## EXERCISE INSTRUCTIONS
From the records, pick out and copy each line containing "prog".

Collected data entries
★ ★ ★ ★
@[simp] theorem State.linkState_setLink (s : State) (n v : Nat) : (s.setLink n v).linkState n = v := mapGet_mapPut_same _ _ _ _
theorem State.linkState_setLink_other (s : State) {n m : Nat} (v : Nat) (h : n ≠ m) : (s.setLink n v).linkState m = s.linkState m :=
  mapGet_mapPut_other _ _ _ h

@[simp] theorem State.fabricFrame_setFrame (s : State) (n : Nat) (x : Frame) : (s.setFrame n x).fabricFrame n = x := mapGet_mapPut_same _ _ _ _
theorem State.fabricFrame_setFrame_other (s : State) {n m : Nat} (x : Frame) (h : n ≠ m) : (s.setFrame n x).fabricFrame m = s.fabricFrame m :=
  mapGet_mapPut_other _ _ _ h

@[simp] theorem State.stream_setStream (s : State) (n : Nat) (x : Stream) : (s.setStream n x).stream n = x := mapGet_mapPut_same _ _ _ _
theorem State.stream_setStream_other (s : State) {n m : Nat} (x : Stream) (h : n ≠ m) : (s.setStream n x).stream m = s.stream m :=
  mapGet_mapPut_other _ _ _ h

@[simp] theorem State.freqGroup_setFreqGroup (s : State) (n : Nat) (x : FreqGroup) : (s.setFreqGroup n x).freqGroup n = x := mapGet_mapPut_same _ _ _ _
theorem State.freqGroup_setFreqGroup_other (s : State) {n m : Nat} (x : FreqGroup) (h : n ≠ m) : (s.setFreqGroup n x).freqGroup m = s.freqGroup m :=
  mapGet_mapPut_other _ _ _ h

@[simp] theorem State.sumGroup_setSumGroup (s : State) (n : Nat) (x : SumGroup) : (s.setSumGroup n x).sumGroup n = x := mapGet_mapPut_same _ _ _ _
theorem State.sumGroup_setSumGroup_other (s : State) {n m : Nat} (x : SumGroup) (h : n ≠ m) : (s.setSumGroup n x).sumGroup m = s.sumGroup m :=
  mapGet_mapPut_other _ _ _ h

@[simp] theorem State.lane_setLane (s : State) (n : Nat) (x : Lane) : (s.setLane n x).lane n = x := mapGet_mapPut_same _ _ _ _
theorem State.lane_setLane_other (s : State) {n m : Nat} (x : Lane) (h : n ≠ m) : (s.setLane n x).lane m = s.lane m :=
  mapGet_mapPut_other _ _ _ h

@[simp] theorem State.pub_setPub (s : State) (n : Nat) (x : Publisher) : (s.setPub n x).pub n = x := mapGet_mapPut_same _ _ _ _
theorem State.pub_setPub_other (s : State) {n m : Nat} (x : Publisher) (h : n ≠ m) : (s.setPub n x).pub m = s.pub m :=
  mapGet_mapPut_other _ _ _ h

@[simp] theorem State.sub_setSub (s : State) (n : Nat) (x : Sub) : (s.setSub n x).sub n = x := mapGet_mapPut_same _ _ _ _
theorem State.sub_setSub_other (s : State) {n m : Nat} (x : Sub) (h : n ≠ m) : (s.setSub n x).sub m = s.sub m :=
  mapGet_mapPut_other _ _ _ h

@[simp] theorem State.prog_setProg (s : State) (n : Nat) (x : Prog) : (s.setProg n x).prog n = x := mapGet_mapPut_same _ _ _ _
theorem State.prog_setProg_other (s : State) {n m : Nat} (x : Prog) (h : n ≠ m) : (s.setProg n x).prog m = s.prog m :=
  mapGet_mapPut_other _ _ _ h

@[simp] theorem State.station_setStation (s : State) (n : Nat) (x : Station) : (s.setStation n x).station n = x := mapGet_mapPut_same _ _ _ _
theorem State.station_setStation_other (s : State) {n m : Nat} (x : Station) (h : n ≠ m) : (s.setStation n x).station m = s.station m :=
  mapGet_mapPut_other _ _ _ h

@[simp] theorem State.facet_setFacet (s : State) (n : Nat) (x : Facet) : (s.setFacet n x).facet n = x := mapGet_mapPut_same _ _ _ _
theorem State.facet_setFacet_other (s : State) {n m : Nat} (x : Facet) (h : n ≠ m) : (s.setFacet n x).facet m = s.facet m :=
  mapGet_mapPut_other _ _ _ h

@[simp] theorem State.task_setTask (s : State) (n : Nat) (x : Task) : (s.setTask n x).task n = x := mapGet_mapPut_same _ _ _ _
theorem State.task_setTask_other (s : State) {n m : Nat} (x : Task) (h : n ≠ m) : (s.setTask n x).task m = s.task m :=
  mapGet_mapPut_other _ _ _ h

@[simp] theorem State.blobOf_setBlobOf (s : State) (n : Nat) (x : Blob) : (s.setBlobOf n x).blobOf n = x := mapGet_mapPut_same _ _ _ _
theorem State.blobOf_setBlobOf_other (s : State) {n m : Nat} (x : Blob) (h : n ≠ m) : (s.setBlobOf n x).blobOf m = s.blobOf m :=
  mapGet_mapPut_other _ _ _ h

@[simp] theorem State.slot_setSlot (s : State) (n : Nat) (x : CapSlot) : (s.setSlot n x).slot n = x := mapGet_mapPut_same _ _ _ _
theorem State.slot_setSlot_other (s : State) {n m : Nat} (x : CapSlot) (h : n ≠ m) : (s.setSlot n x).slot m = s.slot m :=
  mapGet_mapPut_other _ _ _ h

@[simp] theorem State.ctl_setCtl (s : State) (n : Nat) (x : CanCtl) : (s.setCtl n x).ctl n = x := mapGet_mapPut_same _ _ _ _
theorem State.ctl_setCtl_other (s : State) {n m : Nat} (x : CanCtl) (h : n ≠ m) : (s.setCtl n x).ctl m = s.ctl m :=
  mapGet_mapPut_other _ _ _ h

@[simp] theorem State.dom_setDom (s : State) (d : Nat) (x : DomState) : (s.setDom d x).dom d = x := mapGet_mapPut_same _ _ _ _
theorem State.dom_setDom_other (s : State) {d e : Nat} (x : DomState) (h : d ≠ e) : (s.setDom d x).dom e = s.dom e :=
  mapGet_mapPut_other _ _ _ h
★ ★ ★ ★
## RESULT OF THE TASK
@[simp] theorem State.prog_setProg (s : State) (n : Nat) (x : Prog) : (s.setProg n x).prog n = x := mapGet_mapPut_same _ _ _ _
theorem State.prog_setProg_other (s : State) {n m : Nat} (x : Prog) (h : n ≠ m) : (s.setProg n x).prog m = s.prog m :=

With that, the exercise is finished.